**EXERCISE INPUT:**
/-! ### Every move -/

/-- The work of every request keeps the laws of the pool. -/
theorem Vault.work {s : State} (h : Vault s) {r : Request} (hr : r.inRange = true) (p : PortId) :
    Vault (r.work p s).state := by
  cases r
  case collect | status | portStatus | ident | readSeries | readHold | accounts | resetPort => exact h
  case probe code => exact (probeCard_state p code s).symm ▸ h
  case readCard address => exact (readCardRecord_state address s).symm ▸ h
  case dayReport day => exact (reportDay_state day s).symm ▸ h
  case reserve => exact h.reserveCard _ _ _ _ _ _
  case renew => exact h.renewTag _ _
  case capture => exact h.captureTag _ _ _ _
  case release => exact h.releaseTag _ _
  case redeem => exact h.redeemCode _ _ _ _ _
  case load => exact h.loadCode _ _ _ _
  case setSeries => exact h.writeSeries hr
  case issue => exact h.issueCard _ _
  case block | unblock => exact h.moveState _ _ (by decide)
  case retire => exact h.retireCard _
  case editCard => exact h.editCardFields _ _ _ _ _
  case setTime => exact plainKept_vault.clock _ _ h
  case search | tally | purge => exact h.startSweep p fun _ _ _ _ hp => by cases hp
  case issueRun => exact h.startIssueRun p hr
  case cancelSweep => exact h.cancelUnit _
  case closeDay =>
    change Vault (openClose p s).state
    unfold openClose
    split
    case h_1 => exact h
    case h_2 => exact plainKept_vault.accounts _ _ rfl h
  case confirmClose =>
    change Vault (confirmPending p s).state
    unfold confirmPending
    split
    case h_1 => exact h
    case h_2 =>
      split
      case isTrue => exact plainKept_vault.accounts _ _ rfl h
      case isFalse => exact h
  case trialSet => exact h.setTrial hr
  case setPort => exact h.setPortMode _ _ _
  case setTiming =>
    change Vault (setLineTiming _ _ _ _ _ _ s).state
    unfold setLineTiming
    split
    case isTrue => exact h
    case isFalse => exact plainKept_vault.writeTiming _ _ _ _ _ _ _ h
  case restorePort => exact plainKept_vault.makeActive _ _ _ h

theorem Vault.grantRequest {s : State} (h : Vault s) (hports : PortsOk s) {p : PortId} {q : QueuedRequest}
    (hnext : s.nextRequest = some (p, q)) : Vault (s.grantRequest p q (q.request.work p)) := by
  obtain ⟨-, rest, hrequests⟩ := (s.nextRequest_iff p q).mp hnext
  have hr : q.request.inRange = true := (hports.record p).contents q (hrequests ▸ List.mem_cons_self)
  have started := plainKept_vault.startGrant s p q.request h
  unfold State.grantRequest
  dsimp only
  split
  case isTrue => exact plainKept_vault.finish _ _ (plainKept_vault.inFlight _ _ (started.work hr p))
  case isFalse => exact plainKept_vault.finish _ _ (plainKept_vault.inFlight _ _ started)

/-- Without holds the pool is in order when every record is FREE and every card in its range. -/
theorem vault_of_no_holds {s : State} (tables : TablesOk s) (series : SeriesOk s) (hclosed : ∀ i, (s.hold i).isOpen = false)
    (hexpiry : s.expiry = []) (freeOnce : s.freeList.Nodup) (hfree : ∀ i, i ∈ s.freeList ↔ i < Config.holdRecords)
    (hcounts : ∀ e, (s.entry e).openHolds = 0) (cards : ∀ ref, CardKept s.hold ref (s.card ref))
    (trialBases : ∀ t : TrialId, s.trialBases[t] ≤ Config.trialCeiling) (idle : ∀ u, (s.sweep u).running = false) :
    Vault s := by
  have hnever : ∀ {P : Prop} i, (s.hold i).isOpen = true → P := fun i hi => by
    rw [hclosed] at hi
    cases hi
  exact {
    tables := tables
    lists :=
      { freeOnce := freeOnce
        free := fun i _ => hclosed i
        expiryOnce := hexpiry ▸ List.nodup_nil
        expires := fun i hi => by rw [hexpiry] at hi; cases hi
        below := fun i hi => (hfree i).mp hi
        allFree := fun i hi _ => (hfree i).mpr hi
        inPool := fun i hi => hnever i hi
        allOpen := fun i hi => hnever i hi
        order := by rw [hexpiry]; exact .nil }
    cards := cards
    counts := ⟨fun i _ hi => hnever i hi, fun e => by rw [hcounts, hexpiry]; simp [standing]⟩
    trialBases := trialBases
    trialOwners := fun i _ hi => hnever i hi
    issues := fun u _ _ _ _ hr => by rw [idle] at hr; cases hr
    series := series }

theorem CardKept.of_no_holds {hold : Nat → Hold} {ref : CardRef} {c : Card} (hclosed : ∀ i, (hold i).isOpen = false)
    (hchain : c.chain = []) (hheld : c.held = 0) (hbounded : c.value ≤ ref.highest)
    (hempty : ref.isTrial = false → c.state = .blank ∨ c.state = .retired → c.value = 0)
    (hactive : ref.isTrial = true → c.state = .active) : CardKept hold ref c where
  toCardSound := .of_no_holds hclosed hchain hheld fun href hblank => hempty href (.inl hblank)
  chainLength := hchain ▸ Nat.zero_le _
  bounded := hbounded
  empty href hgone := ⟨hempty href hgone, hchain⟩
  trialActive := hactive

theorem vault_reset : Vault State.reset := by
  refine vault_of_no_holds audited_reset.tables seriesOk_reset (fun _ => rfl) rfl audited_reset.lists.freeOnce (fun i => ?_)
    (fun e => ?_) (fun ref => ?_) (fun t => ?_) fun u => by rw [State.sweep_reset]; rfl
  · rw [State.freeList_reset, List.mem_range]
  · rw [State.entry_reset]
    rfl
  · cases ref with
    | real slot =>
      exact .of_no_holds (fun _ => rfl) rfl rfl (Nat.zero_le _) (fun _ _ => rfl) fun href => by cases href
    | trial t =>
      rw [State.card_reset_trial]
      exact .of_no_holds (fun _ => rfl) rfl rfl (show (10000 : Nat) ≤ 99999 by decide) (fun href _ => by cases href)
        fun _ => rfl
  · simp [State.reset, Config.trialCeiling]

/-- The laws read neither straps nor commands. -/
theorem Vault.setBoard {s : State} (h : Vault s) (rate : LineRate) (queue : List Instr) :
    Vault { s with lineRate := rate, pending := queue } :=
  h.of_same rfl (fun _ => rfl) h.issues

theorem Vault.resetLine {s : State} (h : Vault s) : Vault s.resetLine := by
  have hclosed : ∀ i, (s.resetLine.hold i).isOpen = false := fun i => by
    rw [State.hold_resetLine h.tables, Hold.isOpen_afterReset]
  have hbases : ∀ t : TrialId, s.resetLine.trialBases[t] ≤ Config.trialCeiling := by
    have hsame : s.resetLine.trialBases = s.trialBases := by
      change (s.dropClose none).trialBases = s.trialBases
      rw [dropClose_none]
    rw [hsame]
    exact h.trialBases
  have hopenOnce : s.openIndices.Nodup := (sorted_filter h.tables.2 _).imp fun hlt => ne_of_lt hlt
  refine vault_of_no_holds ⟨Table.wf_mapRecords _ h.tables.1, Table.wf_mapRecords _ h.tables.2⟩ ?_ hclosed rfl ?_ (fun i => ?_)
    (fun e => ?_) (fun ref => ?_) hbases fun u => by rw [State.sweep_resetLine]
  · exact h.series.of_fields s.seriesFields_resetLine
  · refine List.nodup_append'.mpr ⟨h.lists.freeOnce, hopenOnce, fun i hfree hopen => ?_⟩
    rw [State.mem_openIndices h.tables, h.lists.free i hfree] at hopen
    cases hopen
  · change i ∈ s.freeList ++ s.openIndices ↔ _
    rw [List.mem_append, State.mem_openIndices h.tables]
    constructor
    · rintro (hfree | hopen)
      · exact h.lists.below i hfree
      · exact h.lists.inPool i hopen
    · intro hi
      cases hopen : (s.hold i).isOpen with
      | false => exact .inl (h.lists.allFree i hi hopen)
      | true => exact .inr rfl
  · simp [State.entry, State.resetLine, mapVec_getElem]
  · cases ref with
    | real slot =>
      change CardKept _ _ (s.resetLine.slotCard slot)
      rw [State.slotCard_resetLine h.tables]
      exact .of_no_holds hclosed rfl rfl (h.cards (.real slot)).bounded (fun href hgone => ((h.cards (.real slot)).empty href hgone).1)
        fun href => by cases href
    | trial t =>
      rw [State.card_resetLine_trial]
      exact .of_no_holds hclosed rfl rfl (h.trialBases t) (fun href _ => by cases href) (h.cards (.trial t)).trialActive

**TASK DIRECTIONS:** Show each line of the material that includes the string "work" by copying it.

**WRITTEN SOLUTION:**
/-- The work of every request keeps the laws of the pool. -/
theorem Vault.work {s : State} (h : Vault s) {r : Request} (hr : r.inRange = true) (p : PortId) :
    Vault (r.work p s).state := by
    (hnext : s.nextRequest = some (p, q)) : Vault (s.grantRequest p q (q.request.work p)) := by
  case isTrue => exact plainKept_vault.finish _ _ (plainKept_vault.inFlight _ _ (started.work hr p))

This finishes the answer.